Alert — and historic-minded — “06880” reader Wendy Crowther sent along this perfect holiday/Westport piece. She writes:
A few days ago, my TV remote dropped me into the last half of the 1946 holiday classic, It’s a Wonderful Life. I entered the story just as George Bailey ran onto the Bedford Falls Bridge and contemplated suicide. Luckily George’s guardian angel, Clarence, showed up just in time to help George see the value of his life, and its impact on his town and loved ones.
Though I’ve seen the movie a bazillion times, this time I noticed something I hadn’t seen before. George Bailey’s bridge was very similar to our own Saugatuck swing bridge (the William F. Cribari Bridge).

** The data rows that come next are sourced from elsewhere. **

-- ==== Sys2Proof/Machine/Issue.lean ====
section
/-! DEFINITION. Issue of the instructions that reach beyond the scalar registers (R76, R82, R87-R95): moves, Stipple
draws, token waits, engine instructions, sends to the sync engine, barrier, tick-wait and END; and how an operation's
token clears. -/

namespace Sys2Proof.Machine

/-- R78: MOVI and MOVHI. -/
def TW.movi (x : TW) (w : IW) : TW :=
  x.issue w { writes := [w.f 44 5] } fun _ y => y.map fun t =>
    (t.setReg (w.f 44 5) (sext64 44 (w.f 0 44)) false).advance

def TW.movhi (x : TW) (w : IW) : TW :=
  x.issue w { illegal := w.f 20 24 ≠ 0, reads := [w.f 44 5], writes := [w.f 44 5] } fun _ y => y.map fun t =>
    (t.setReg (w.f 44 5) ((t.sreg (w.f 44 5)).setField 44 20 (w.f 0 20)) (t.tag (w.f 44 5))).advance

/-- R76: NOP; a word of a reserved class or an unlisted op reaches a tile as NOP's word and is ILLEGAL (R75). -/
def nopIW (v : BitVec 64) : IW := IW.ofWord v

def TW.nop (x : TW) (v : BitVec 64) : TW :=
  x.issue (nopIW v)
    { illegal := (v.extractLsb' 59 5).toNat ≠ 0 || (v.extractLsb' 49 6).toNat ≠ 0 || (v.extractLsb' 0 49).toNat ≠ 0 }
    fun _ y => y.map Tile.advance

/-- R82, R154, R155: a Stipple draw. -/
def rndDraw (seed : Nat) (a b stream : Word) (half : Nat) : Word :=
  let (o0, o1, o2, o3) := philox (seed + stream.field 0 32 * 2 ^ 32) (a.toNat + b.toNat * 2 ^ 64)
  if half = 0 then BitVec.ofNat 64 (o0 + o1 * 2 ^ 32) else BitVec.ofNat 64 (o2 + o3 * 2 ^ 32)

def TW.rnd (x : TW) (w : IW) : TW :=
  let rs := [w.f 39 5, w.f 34 5, w.f 29 5]
  x.issue w { illegal := w.f 0 28 ≠ 0, reads := rs, writes := [w.f 44 5], check := noPoison rs } fun c y =>
    (y.perf 0x1A 1).map fun t =>
      (t.later (w.f 44 5) (rndDraw (t.get TF.STIP_SEED.seed) (t.sreg (w.f 39 5)) (t.sreg (w.f 34 5))
        (t.sreg (w.f 29 5)) (w.f 28 1)) false (c + if t.model = 2 then 10 else 12)).advance

/-! Token waits (R91). -/

/-- Whether a token named by a mask is clear; bit 0 stands for the untracked operations. -/
def Tile.maskClear (t : Tile) (k : Nat) : Bool := if k = 0 then !t.untracked else !t.tokenPending k

def maskBits (m : Nat) : List Nat := (List.range 32).filter m.testBit

/-- R91: pd of a wait in cycle `c`: some named token that is clear holds a status other than OK. -/
def Tile.waitPred (t : Tile) (c m : Nat) : Bool :=
  (maskBits m).any fun k => k ≠ 0 && !t.tokenPending k && decide (t.tokenFrom k ≤ c) && t.tokenStatus k ≠ 0

def TW.wait (x : TW) (w : IW) (hold : Tile → Option Nat) : TW :=
  x.issue w { illegal := w.f 32 13 ≠ 0, hold := hold } fun c y => y.map fun t =>
    (if w.f 45 1 = 1 then t.setPred (w.f 46 3) (t.waitPred c (w.f 0 32)) else t).advance

/-- Whether a mask names a GRUN whose beats have all passed: when its token clears is still to be found (R213). -/
def Tile.waitsGlz (t : Tile) (m : Nat) : Bool := t.glz.any fun r => r.ended && m.testBit r.op.td

/-- The cycle from which every named token is clear, or none while one is pending. -/
def waitAllHold (m : Nat) (t : Tile) : Option Nat :=
  if t.waitsGlz m then none else
  if (maskBits m).all t.maskClear then some ((maskBits m).foldl (fun c k => max c (t.tokenFrom k)) 0) else none

/-- The cycle from which some named token is clear. -/
def waitAnyHold (m : Nat) (t : Tile) : Option Nat :=
  if t.waitsGlz m then none else
  if m = 0 then some 0 else
  match ((maskBits m).filter t.maskClear).map t.tokenFrom with
  | [] => none
  | c :: cs => some (cs.foldl min c)

/-! Engine instructions (R88, R92, R93). -/

/-- The Palette address of an instruction's descriptor. -/
def descAddr (t : Tile) (w : IW) : Nat :=
  (BitVec.ofNat 21 ((t.sreg (w.f 33 5)).toNat + w.f 18 15 * 64) &&& 0x1FFFC0#21).toNat

def Tile.origin (t : Tile) (c tick : Nat) : Origin := ⟨t.pc, c, t.phase c, tick, c - t.tickRel⟩

/-- R92: a descriptor read by the sequencer; it sees every earlier store, and none outside the readable partitions. -/
def TW.readDesc (x : TW) (c a : Nat) : Option Row × TW :=
  if x.t.permits c .seqR (a / 64) then
    let (b, _) := x.overlay.readPart c .seqR (seqWho x) a 64
    let (_, y) := x.readPart c .seqR (seqWho x) a 64
    (some (BitVec.ofNat 512 b.v), y)
  else (none, x.violation)

/-- An operation joins its queue. -/
def Tile.enqueue (t : Tile) (o : QOp) : Tile := match o.kind.queue with
  | .muller => { t with muller := t.muller ++ [o] }
  | .glaze => { t with glaze := t.glaze ++ [o] }
  | .stream => { t with stream := t.stream ++ [o] }
  | .exch => t
  | .fabric => { t with fabric := t.fabric ++ [o] }
  | .sync => t

/-- The queue entry of an engine instruction issued in cycle `c`. -/
def TW.opOf (x : TW) (c : Nat) (w : IW) (k : QKind) (desc : Row) (addr : Nat) : QOp :=
  { kind := k, desc := desc, parm := w.f 0 18, addr := addr, td := w.f 44 5, tw := if w.f 43 1 = 1 then w.f 38 5 else 0,
    stip := rreg tileReset x.t.regs 0x188, org := x.t.origin c x.env.tick, id := x.t.nextId, started := false }

/-- R88, R92, R93: an engine instruction; `parmOk` says which parm values are listed, `noDesc` is MCLR. -/
def TW.engine (x : TW) (w : IW) (k : QKind) (parmOk : Bool) (noDesc : Bool) : TW :=
  let rs := if noDesc then [] else [w.f 33 5]
  x.issue w
    { illegal := !parmOk || (w.f 43 1 = 0 && w.f 38 5 ≠ 0) || (noDesc && w.f 18 20 ≠ 0), reads := rs, td := w.f 44 5,
      queue := some k.queue, check := noPoison rs,
      port := fun _ y => if noDesc then none else some (bankOf (descAddr y.t w), 6) }
    fun c y =>
      let (d, z) := if noDesc then (some 0, y) else y.readDesc c (descAddr y.t w)
      let o := z.opOf c w k (d.getD 0) (if noDesc then 0 else descAddr y.t w)
      let z := z.map fun t => { t.takeToken o.td with nextId := t.nextId + 1 }
      let z := match d with
        | some _ => z.map fun t => t.enqueue o
        | none => z.finish o 3 c
      z.map Tile.advance

/-! Sync instructions (R95). -/

/-- SIG and WAITGE leave for their counter (R328, R330). -/
def TW.syncOp (x : TW) (w : IW) (isWait : Bool) : TW :=
  let sv := w.f 39 5
  let rs := if sv = 0 then [] else [sv]
  x.issue w { illegal := w.f 16 7 ≠ 0, reads := rs, td := w.f 44 5, queue := some .sync, check := noPoison rs }
    fun c y =>
      let v := if sv = 0 then w.f 0 16 else (y.t.sreg sv).field 0 48
      let o : SyncOp := ⟨isWait, w.f 23 16, v, w.f 44 5, y.t.origin c y.env.tick, y.t.nextId⟩
      (y.map fun t => { t.takeToken o.td with nextId := t.nextId + 1, sync := t.sync ++ [o] }.advance).emit (.request o)

/-- R36, R37: the die barrier. -/
def TW.bar (x : TW) (w : IW) : TW :=
  x.issue w { illegal := w.f 16 33 ≠ 0, noGuard := true, hold := fun t => t.drained [.muller, .glaze, .exch] }
    fun c y => y.map fun t => { t.advance with run := .atBarrier, arrived := c, xlen := w.f 0 16 }

/-- R39: tick-wait. -/
def TW.tickwait (x : TW) (w : IW) : TW :=
  x.issue w { illegal := w.f 0 49 ≠ 0, noGuard := true,
              hold := fun t => t.drained [.muller, .glaze, .stream, .exch, .fabric, .sync] }
    fun c y => y.map fun t => { t.advance with run := .atTickwait, arrived := c }

/-- R76: END. -/
def TW.endTile (x : TW) (w : IW) : TW :=
  x.issue w { illegal := w.f 0 49 ≠ 0, noGuard := true,
              hold := fun t => t.drained [.muller, .glaze, .stream, .exch, .fabric, .sync] }
    fun c y => y.map fun t => { t with run := .ended, arrived := c }

/-- SCALAR_RESULT_AVAILABLE (R71, R96): the tile reaches the cycle of its next pending result. -/
def Tile.nextResult (t : Tile) : Tile :=
  match t.pend.map (·.due) with
  | [] => t
  | d :: ds => let c := ds.foldl min d; { t.settle c with cyc := max t.cyc c }

end Sys2Proof.Machine
end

Due to my involvement over the last year and a half in efforts to not only document the history of our 132-year old span, but also save it from the impending doom of the state Department of Transportation’s scrap heap, I’ve become sensitized to old bridges in general — particularly truss bridges like ours (and George’s).
Seeing the movie from this new perspective, I became intrigued by the film’s use of the bridge as a symbol. Sixty years ago, when It’s a Wonderful Life was first released, plenty of small truss bridges still existed. Clearly, it was one of many elements used by the filmmakers to convey the quaint, homey feel of a small, American town — towns like Westport, and thousands of others across the country.
George Bailey’s bridge, set in fictional Bedford Falls, plays a pivotal role in the story. The 2 most transformative moments occur as George stands upon it: the first as he prepares to jump from it, the second when he returns to the bridge and desperately pleads, “I want to live.”
It’s believed that the town of Seneca Falls, New York was director Frank Capra’s inspiration for It’s a Wonderful Life. He supposedly visited Seneca Falls during the time the screenplay was being developed. Seneca Falls has a real bridge that looks much like the one depicted in the movie.
It also looks a lot like our Saugatuck swing bridge.
Though the Seneca Falls bridge and Westport’s are similar in many ways, Seneca’s can’t hold a candle to our own.
Our bridge, built in 1884, is 132 years old — the oldest active bridge of its type in the nation. Seneca’s, built in 1915, is a mere 101. Both are truss bridges, though ours is longer and made of iron; theirs is made of steel. Our bridge swings open for boat traffic; theirs doesn’t. The roads over both bridges are known as Bridge Street — but ours has the additional honor of being designated a State Scenic Road.
Our bridge crosses the Saugatuck River; theirs crosses the Seneca. Both bridges are still in use and open to traffic. Neither is tall enough to allow semi-tractor trailers to cross.
But here’s where Seneca’s bridge has it over ours. It was rehabilitated in 1997. Ours may meet the wrecking ball within the next few years — if the State has its druthers. DOT wants to make room for big rigs.
In the fictional town of Bedford Falls, and in the real-life towns of Seneca Falls and Westport, bridges are iconic symbols that tell a story, provide a sense of place, and teach us about our history. They span rivers and time. They connect what separates us, and they can deter what we prefer to fend off.
In It’s a Wonderful Life, the critical moment occurs as George stands for the 2nd time on the Bedford Falls Bridge and begs to have his old life back again. Suddenly, snow begins to fall. He is transported from his alternate reality and returned to the present. His gratitude sends him jubilantly running through the streets of Bedford Falls, shouting greetings to all the buildings and friends he cherishes.
As the film ends, all is well in Bedford Falls. Goodness triumphs over selfishness and greed, bells ring and the angel Clarence gets his wings.
Having newly seen It’s a Wonderful Life from the bridge’s perspective, I realize that it offers Westporters valuable insights and inspiration.
Will we fight hard to keep what many of us cherish — our Saugatuck swing bridge? What powerful forces will try to overcome valiant efforts to keep it just the way it is? What changes to the bridge could transform (or devastate) portions of our community forever? If we lose it, will we wish we had better understood the wisdom of its ways?
The film ends with 4 important words. The entire cast sings “Auld Lang Syne.” Loosely translated from Scottish, the phrase means “for the sake of old times.” Let’s remember those words.